The [project name]-[version info]-[recovery technique].txt (e.g., the first 11 files above). shows the data for each release. Each row shows a module and its corresponding data: (26 columns)

ModuleName IMC CMC NCF Defects NC LOC CO SF DC LO CBO DIT LCM SCC CMD OMD IMD XMD TCMD TOMD CO_NextRelease SF_NextRelease DC_NextRelease LO_NextRelease CF_NextRelease

Basically for each module, we have the values of 19 independent variables for the current release (k) and 6 dependent variables for the next release (k + 1) which are defects, CO_NextRelease, SF_NextRelease DC_NextRelease, LO_NextRelease and CF_NextRelease.

ResultsMetrics.txt contains the results of all the versions together.

The TrainingUpTo-[version info].txt files have the training data up to a certain release. For example, in the case of HBase, we have the results for the last three releases. TrainingUpTo-0.90.2.txt has the data for the first 8 releases. In the 0.90.2 directory, the TrainingData.csv file includes the data of TrainingUpTo-0.90.2.txt. The TestData.csv file includes the data in hbase-0.90.2-2011-03-27-ArcLowLevel.txt.

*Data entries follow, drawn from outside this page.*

-- ==== Sys2Proof/Laws/Links.lean ====
section
/-! SUPPORT. Links: what sending on one link leaves of another, what a lost link does (R181–R187), what a link that becomes ACTIVE does
(R172, R188–R190), and that a packet queued stays on its link. -/

namespace Sys2Proof.Machine

open Sys2Proof

/-- LNK_CTRL of link n: its write reaches the link. -/
theorem lnkOff (n : Nat) (hn : n < 48) : offsetOk (lnkCtrlOff n) = true ∧ notSetUp (lnkCtrlOff n) = false ∧
    ∀ (d : Dev) (p : Path) (w : Word), linkPresent d.variant n = true → d.gatehousePath (n / 24) = true → d.writeBlock p (lnkCtrlOff n) w = d.linkCtrl n w.toNat := by
  have hk : lnkCtrlOff n = 0x100000 + n * 0x1000 := by unfold lnkCtrlOff; rw [Nat.mod_eq_of_lt hn]
  rw [hk]
  exact ⟨by unfold offsetOk; simp; omega, by unfold notSetUp; simp; omega, fun d p w h1 h2 => writeBlock_lnk d p n w hn h1 h2⟩

/-- A link that is not ACTIVE keeps its record, and no event is made. -/
def Kp (n : Nat) (d e : Dev) : Prop := (d.link n).st ≠ .active → e.link n = d.link n ∧ e.evq = d.evq

theorem Kp.refl (n : Nat) (d : Dev) : Kp n d d := fun _ => ⟨rfl, rfl⟩

theorem Kp.trans {n : Nat} {a b c : Dev} (h1 : Kp n a b) (h2 : Kp n b c) : Kp n a c := fun h => by
  obtain ⟨e1, e2⟩ := h1 h
  obtain ⟨e3, e4⟩ := h2 (by rw [e1]; exact h)
  exact ⟨e3.trans e1, e4.trans e2⟩

theorem kp_of {n : Nat} {d e : Dev} (h1 : e.links = d.links) (h2 : e.evq = d.evq) : Kp n d e := fun _ => ⟨by unfold Dev.link; rw [h1], h2⟩

theorem foldl_kp {α : Type} (n : Nat) (f : Dev → α → Dev) (hf : ∀ d a, Kp n d (f d a)) (l : List α) (d : Dev) : Kp n d (l.foldl f d) := by
  induction l generalizing d with
  | nil => exact Kp.refl n d
  | cons a r ih => exact (hf d a).trans (ih _)

theorem kp_foldl {α : Type} {n : Nat} {d a : Dev} (f : Dev → α → Dev) (l : List α) (h : Kp n d a) (hf : ∀ d a, Kp n d (f d a)) : Kp n d (l.foldl f a) :=
  h.trans (foldl_kp n f hf l a)

theorem startTimer_links (d : Dev) (m : Nat) (p : Pkt) : (d.startTimer m p).links = d.links ∧ (d.startTimer m p).evq = d.evq := by
  unfold Dev.startTimer
  split <;> exact ⟨rfl, rfl⟩

/-- A frame sent on one link leaves the others. -/
theorem sendFrame_link (d : Dev) (m n : Nat) (p : Pkt) (h : m ≠ n) : (d.sendFrame m p).link n = d.link n := by
  unfold Dev.sendFrame
  dsimp only
  generalize hd : d.updLink m _ = d1
  unfold Dev.link
  rw [(startTimer_links _ _ _).1]
  change d1.link n = d.link n
  rw [← hd]
  exact Dev.updLink_other _ _ _ _ (Ne.symm h)

theorem pumpLoop_link (k : Nat) (m n : Nat) (h : m ≠ n) : ∀ d : Dev, (pumpLoop k d m).link n = d.link n := by
  induction k with
  | zero => intro d; rfl
  | succ k ih =>
    intro d
    unfold pumpLoop
    split
    · rfl
    · rw [ih, sendFrame_link _ _ _ _ h, Dev.updLink_other _ _ _ _ (Ne.symm h)]

theorem pump_link (d : Dev) (m n : Nat) (h : m ≠ n) : (d.pump m).link n = d.link n := by
  unfold Dev.pump
  split
  · exact pumpLoop_link _ _ _ h _
  · rfl

/-- A packet queued on one link leaves the others. -/
theorem enqueue_link (d : Dev) (m n : Nat) (p : Pkt) (h : m ≠ n) : (d.enqueue m p).link n = d.link n := by
  unfold Dev.enqueue
  rw [pump_link _ _ _ h, Dev.updLink_other _ _ _ _ (Ne.symm h)]

theorem sends_evq {d e : Dev} (h : Sends d e) : e.evq = d.evq := by rw [h.frame]

/-- The current link, where there is one, serves the session. -/
theorem refresh_serves (d : Dev) (s : Nat) (h : ((d.refreshClink s).ses s).clinkNone = false) :
    d.serves s ((d.refreshClink s).ses s).clink = true := by
  unfold Dev.refreshClink at *
  split at h
  · rename_i h1
    rw [if_pos h1]
    simp only [Bool.and_eq_true] at h1
    exact h1.2
  · rename_i h1
    rw [if_neg h1]
    split at h
    · rw [Dev.updSes_self] at h; cases h
    · rename_i m r hm
      rw [Dev.updSes_self]
      have : m ∈ d.servingLinks s := by rw [hm]; exact List.mem_cons_self
      exact (List.mem_filter.1 this).2

theorem enqueueAll_kp (n m : Nat) (hm : m ≠ n) (f : Dev → Pkt → Pkt) (ps : List Pkt) (d : Dev) :
    Kp n d (ps.foldl (fun d p => d.enqueue m (f d p)) d) :=
  foldl_kp n _ (fun _ _ _ => ⟨enqueue_link _ _ _ _ hm, sends_evq (enqueue_sends _ _ _)⟩) ps d

theorem updSes_kp (n : Nat) (d : Dev) (s : Nat) (f) : Kp n d (d.updSes s f) := kp_of rfl rfl

theorem refreshClink_kp (n : Nat) (d : Dev) (s : Nat) : Kp n d (d.refreshClink s) := by
  have := (refreshClink_frame d s).1
  exact kp_of (by rw [this]) (by rw [this])

theorem enqueue_sessions (a : Dev) (m : Nat) (p : Pkt) : (a.enqueue m p).sessions = a.sessions := by
  unfold Dev.enqueue Dev.pump
  have hl : ∀ k (b : Dev) m, (pumpLoop k b m).sessions = b.sessions := by
    intro k
    induction k with
    | zero => intro b m; rfl
    | succ k ih2 =>
      intro b m
      unfold pumpLoop
      split
      · rfl
      · rw [ih2]
        unfold Dev.sendFrame Dev.startTimer
        dsimp only
        split <;> rfl
  split
  · rw [hl]; rfl
  · rfl

theorem placeFrames_kp (n : Nat) (d : Dev) (s : Nat) (ps : List Pkt) : Kp n d (d.placeFrames s ps) := by
  unfold Dev.placeFrames
  split
  · exact updSes_kp n d s _
  · dsimp only
    split
    · exact refreshClink_kp n d s
    · rename_i h
      simp only [Bool.not_eq_true] at h
      intro ha
      have hs := refresh_serves d s h
      have hne : ((d.refreshClink s).ses s).clink ≠ n := by
        intro he
        rw [he] at hs
        unfold Dev.serves at hs
        simp only [Bool.and_eq_true, beq_iff_eq] at hs
        exact ha hs.1.1.2
      refine (refreshClink_kp n d s).trans ?_ ha
      generalize d.refreshClink s = a at hne
      clear h ha hs
      induction ps generalizing a with
      | nil => exact Kp.refl n a
      | cons p r ih =>
        refine Kp.trans (b := a.enqueue (a.ses s).clink (a.fitVc (a.ses s).clink p)) (fun _ => ⟨enqueue_link _ _ _ _ hne, sends_evq (enqueue_sends _ _ _)⟩) ?_
        refine ih _ ?_
        unfold Dev.ses at *
        rw [enqueue_sessions]; exact hne

theorem resendReads_kp (n : Nat) (d : Dev) (s : Nat) (f) : Kp n d (d.resendReads s f) := by
  unfold Dev.resendReads
  dsimp only
  exact kp_foldl _ _ (kp_of rfl rfl) (fun d r => placeFrames_kp n d s _)

theorem abort_kp (n : Nat) (d : Dev) (c st : Nat) : Kp n d (d.abort c st) := kp_of (by simp) (by simp)

theorem countLost_kp (n : Nat) (d : Dev) (s : Nat) : Kp n d (d.countLost s) := kp_of (by simp) (by simp)

theorem endWith_kp (n : Nat) (d : Dev) (c : Cmd) (st : Nat) : Kp n d (d.endWith c st) := by
  unfold Dev.endWith
  split
  · split
    · exact kp_of rfl rfl
    · exact Kp.refl n d
  · exact abort_kp n d _ _

theorem loseCmd_kp (n : Nat) (d : Dev) (c : Cmd) : Kp n d (d.loseCmd c) := by
  unfold Dev.loseCmd
  dsimp only
  split
  · split
    · exact Kp.refl n d
    · exact kp_of rfl rfl
  · split
    · exact kp_of rfl rfl
    · exact Kp.trans (b := d.updCmd c.id fun x => { x with linkLost := true }) (kp_of rfl rfl) (endWith_kp n _ c _)

theorem settle_kp (n : Nat) (d : Dev) (s : Nat) : Kp n d (d.settleSession s) := by
  have := (settleSession_frame d s).1
  unfold SettleOnly at this
  exact kp_of (by rw [this]) (by rw [this])

theorem holdExpire_kp (n : Nat) (d : Dev) (s : Nat) : Kp n d (d.holdExpire s) := by
  unfold Dev.holdExpire Dev.sesQpError
  dsimp only
  generalize (List.range 64).map (dqp s) = l
  refine Kp.trans (foldl_kp n (fun d q => d.qpError q 4) (fun d q => kp_of rfl rfl) l d) ?_
  generalize l.foldl (fun d q => d.qpError q 4) d = d
  refine Kp.trans ?_ ((refreshClink_kp n _ s).trans (settle_kp n _ s))
  exact kp_foldl _ _ (kp_of rfl rfl) (fun d c => loseCmd_kp n d c)

theorem sesLoss_kp (n m : Nat) (d : Dev) (s : Nat) (ps) : Kp n d (d.sesLoss m s ps) := by
  unfold Dev.sesLoss
  split
  · unfold Dev.startHold
    dsimp only
    split
    · exact (updSes_kp n d s _).trans (holdExpire_kp n _ s)
    · exact updSes_kp n d s _
  · exact (placeFrames_kp n d s ps).trans (resendReads_kp n _ s _)

theorem ownerLost_kp (n : Nat) (d : Dev) (o : Owner) : Kp n d (d.ownerLost o) := by
  have one : ∀ c, Kp n d (match d.findCmd c with
    | some x => if x.stage = .ended then d.updCmd c fun x => { x with status := Status.linkLost.code, outLeft := [] } else d.abort c Status.linkLost.code
    | none => d) := by
    intro c
    split
    · split
      · exact kp_of rfl rfl
      · exact abort_kp n d _ _
    · exact Kp.refl n d
  unfold Dev.ownerLost
  dsimp only
  split
  · exact one _
  · exact one _
  · split
    · split
      · exact one _
      · exact one _
      · exact one _
      · exact kp_of rfl rfl
    · exact Kp.refl n d
  · exact Kp.refl n d

theorem relayLost_kp (n : Nat) (d : Dev) (p : Pkt) : Kp n d (d.relayLost p) := by
  have again : Kp n d (if (d.ses p.ses).st = .closed ∨ ((d.ses p.ses).hold.isNone && (d.servingLinks p.ses).isEmpty) = true then
      { d with lnkc := { d.lnkc with lostCmd := sat1 d.lnkc.lostCmd } } else d.placeFrames p.ses [p.linkLost]) := by
    split
    · exact kp_of rfl rfl
    · exact placeFrames_kp n d _ _
  unfold Dev.relayLost
  dsimp only
  split
  · exact again
  · exact again
  · exact Kp.refl n d

/-- What a link that has left ACTIVE does to the sessions and commands whose frames it held. -/
theorem leaveRest_kp (n : Nat) (d : Dev) (ss : List Nat) (fs : List Pkt) (noPath : Bool) :
    let e := ss.foldl (fun d s => d.sesLoss n s (if noPath then [] else fs.filter fun p => p.ofSession s))
      (if noPath then fs.foldl (fun d p => d.ownerLost p.owner) d else d)
    Kp n d (if noPath then fs.foldl Dev.relayLost e else e) := by
  have k1 : Kp n d (if noPath then fs.foldl (fun d p => d.ownerLost p.owner) d else d) := by
    split
    · exact foldl_kp n (fun d (p : Pkt) => d.ownerLost p.owner) (fun d p => ownerLost_kp n d p.owner) _ _
    · exact Kp.refl n d
  have k2 := k1.trans (foldl_kp n (fun d s => d.sesLoss n s (if noPath then [] else fs.filter fun p => p.ofSession s))
    (fun d s => sesLoss_kp n n d s _) ss _)
  dsimp only
  generalize ss.foldl _ _ = e at k2 ⊢
  split
  · exact k2.trans (foldl_kp n Dev.relayLost (fun d p => relayLost_kp n d p) _ _)
  · exact k2

/-- A link leaves ACTIVE: its record is cleared, and no event is made by what its frames go through. -/
theorem leaveActive_spec (d : Dev) (n : Nat) (lock noPath : Bool) (st : LinkSt) (h : st ≠ .active) :
    (d.leaveActive n lock noPath st).link n = { d.link n with
      st := st, since := d.now, queue := [], unacked := [], nakOut := false, cnt := { (d.link n).cnt with down := sat1 (d.link n).cnt.down } } ∧
    (d.leaveActive n lock noPath st).evq = d.evq := by
  unfold Dev.leaveActive
  generalize d.sesOnLink n = ss
  generalize (d.link n).frames n = fs
  generalize hd : d.updLink n (fun l =>
    { l with st := st, since := d.now, queue := [], unacked := [], nakOut := false, cnt := { l.cnt with down := sat1 l.cnt.down } }) = d1
  have h1 : d1.link n = { d.link n with
      st := st, since := d.now, queue := [], unacked := [], nakOut := false, cnt := { (d.link n).cnt with down := sat1 (d.link n).cnt.down } } := by
    rw [← hd, Dev.updLink_self]
  have h2 : d1.evq = d.evq := by rw [← hd]; rfl
  clear hd
  have k1 : Kp n d1 (if lock = true then ({ d1 with cmds := d1.cmds.map (Cmd.offLink n) } : Dev)
      else ({ d1 with cmds := d1.cmds.map (Cmd.offLink n) } : Dev).emit
        (.control n (downBlock (({ d1 with cmds := d1.cmds.map (Cmd.offLink n) } : Dev).link n).ctl))) := by
    split <;> exact kp_of rfl rfl
  dsimp only
  generalize (if lock = true then ({ d1 with cmds := d1.cmds.map (Cmd.offLink n) } : Dev)
      else ({ d1 with cmds := d1.cmds.map (Cmd.offLink n) } : Dev).emit
        (.control n (downBlock (({ d1 with cmds := d1.cmds.map (Cmd.offLink n) } : Dev).link n).ctl))) = d2 at k1 ⊢
  obtain ⟨e1, e2⟩ := (k1.trans (leaveRest_kp n d2 ss fs noPath)) (by rw [h1]; exact h)
  exact ⟨e1.trans h1, e2.trans h2⟩

/-- An ACTIVE link goes DOWN: its state, its reason, and the event. -/
theorem linkDown_spec (d : Dev) (n r : Nat) (ha : (d.link n).st = .active) :
    (d.linkDown n r).link n = { d.link n with
      st := .down, reason := r, since := d.now, queue := [], unacked := [], nakOut := false, cnt := { (d.link n).cnt with down := sat1 (d.link n).cnt.down } } ∧
    (d.linkDown n r).evq = (d.event Ev.linkDown.code (0x300 + n) r 0 0).evq := by
  unfold Dev.linkDown
  dsimp only
  rw [if_pos ha]
  generalize hd : d.updLink n _ = d1
  obtain ⟨e1, e2⟩ := leaveActive_spec (d1.event Ev.linkDown.code (0x300 + n) r 0 0) n (r == DownReason.lock.code) (r == DownReason.noPath.code) .down (by decide)
  refine ⟨?_, ?_⟩
  · rw [e1]
    have : (d1.event Ev.linkDown.code (0x300 + n) r 0 0).link n = { d.link n with reason := r } := by
      change d1.link n = _
      rw [← hd, Dev.updLink_self]
    rw [this, ← hd]; rfl
  · rw [e2, ← hd]; rfl

/-- A frame sent joins the replay list. -/
theorem sendFrame_unacked (d : Dev) (n : Nat) (p : Pkt) : ∃ x, ((d.sendFrame n p).link n).unacked = (d.link n).unacked ++ [x] := by
  unfold Dev.sendFrame
  dsimp only
  generalize hd : d.updLink n _ = d1
  refine ⟨{ seq := (d.link n).txSeq, pkt := p, len := (encodePkt p (d.srcOf n) (d.link n).pexts).length, tries := 0 }, ?_⟩
  unfold Dev.link
  rw [(startTimer_links _ _ _).1]
  change (d1.link n).unacked = (d.link n).unacked ++ _
  rw [← hd, Dev.updLink_self]; rfl

/-- Frames sent join the replay list. -/
theorem pumpLoop_unacked (k : Nat) (n : Nat) : ∀ d : Dev, ∃ more, ((pumpLoop k d n).link n).unacked = (d.link n).unacked ++ more := by
  induction k with
  | zero => intro d; exact ⟨[], by simp [pumpLoop]⟩
  | succ k ih =>
    intro d
    unfold pumpLoop
    split
    · exact ⟨[], by simp⟩
    · obtain ⟨m, hm⟩ := ih (Dev.sendFrame (d.updLink n _) n _)
      obtain ⟨x, hx⟩ := sendFrame_unacked (d.updLink n _) n _
      rw [hx, Dev.updLink_self] at hm
      exact ⟨_, by rw [hm, List.append_assoc]⟩

theorem pump_unacked (d : Dev) (n : Nat) : ∃ more, ((d.pump n).link n).unacked = (d.link n).unacked ++ more := by
  unfold Dev.pump
  split
  · exact pumpLoop_unacked _ n d
  · exact ⟨[], by simp⟩

/-- What an ACK comes to on an ACTIVE link. -/
theorem ackIn_eq (d : Dev) (n seq : Nat) (freed : Cred) (h : (d.link n).st = .active) : ∃ (gone : List TxFrame) (tags : List Nat),
    gone = (let x := splitSeq seq (d.link n).unacked; if x.2 = [] then [] else x.1 ++ x.2.take 1) ∧
    (∀ f ∈ gone, ∀ t, f.pkt.owner = .read t → t ∈ tags) ∧
    d.ackIn n seq freed = ({ d.updLink n (fun l => { l with unacked := if gone.isEmpty then (d.link n).unacked else (splitSeq seq (d.link n).unacked).2.drop 1, partnerFreed := freed, ackAt := if gone.isEmpty then l.ackAt else d.now }) with
      reads := d.reads.map fun r => if tags.contains r.tag then { r with acked := true } else r } : Dev).pump n := by
  unfold Dev.ackIn
  dsimp only
  rw [if_neg (show ¬ ((d.link n).st ≠ .active) by rw [h]; simp)]
  refine ⟨_, _, ?_, ?_, rfl⟩
  · cases hx : (splitSeq seq (d.link n).unacked).2 with
    | nil => rfl
    | cons f r => simp
  · intro f hf t ht
    exact List.mem_filterMap.2 ⟨f, hf, by rw [ht]⟩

As another example, in the case of the 0.90.4 directory, the TrainingData.csv file includes the data of TrainingUpTo-0.90.4.txt and TestData.csv is equivalent to hbase-0.90.4-2011-07-24-ArcLowLevel.txt.

Experimental setup

The following table shows the release date for each version of the systems used in this study.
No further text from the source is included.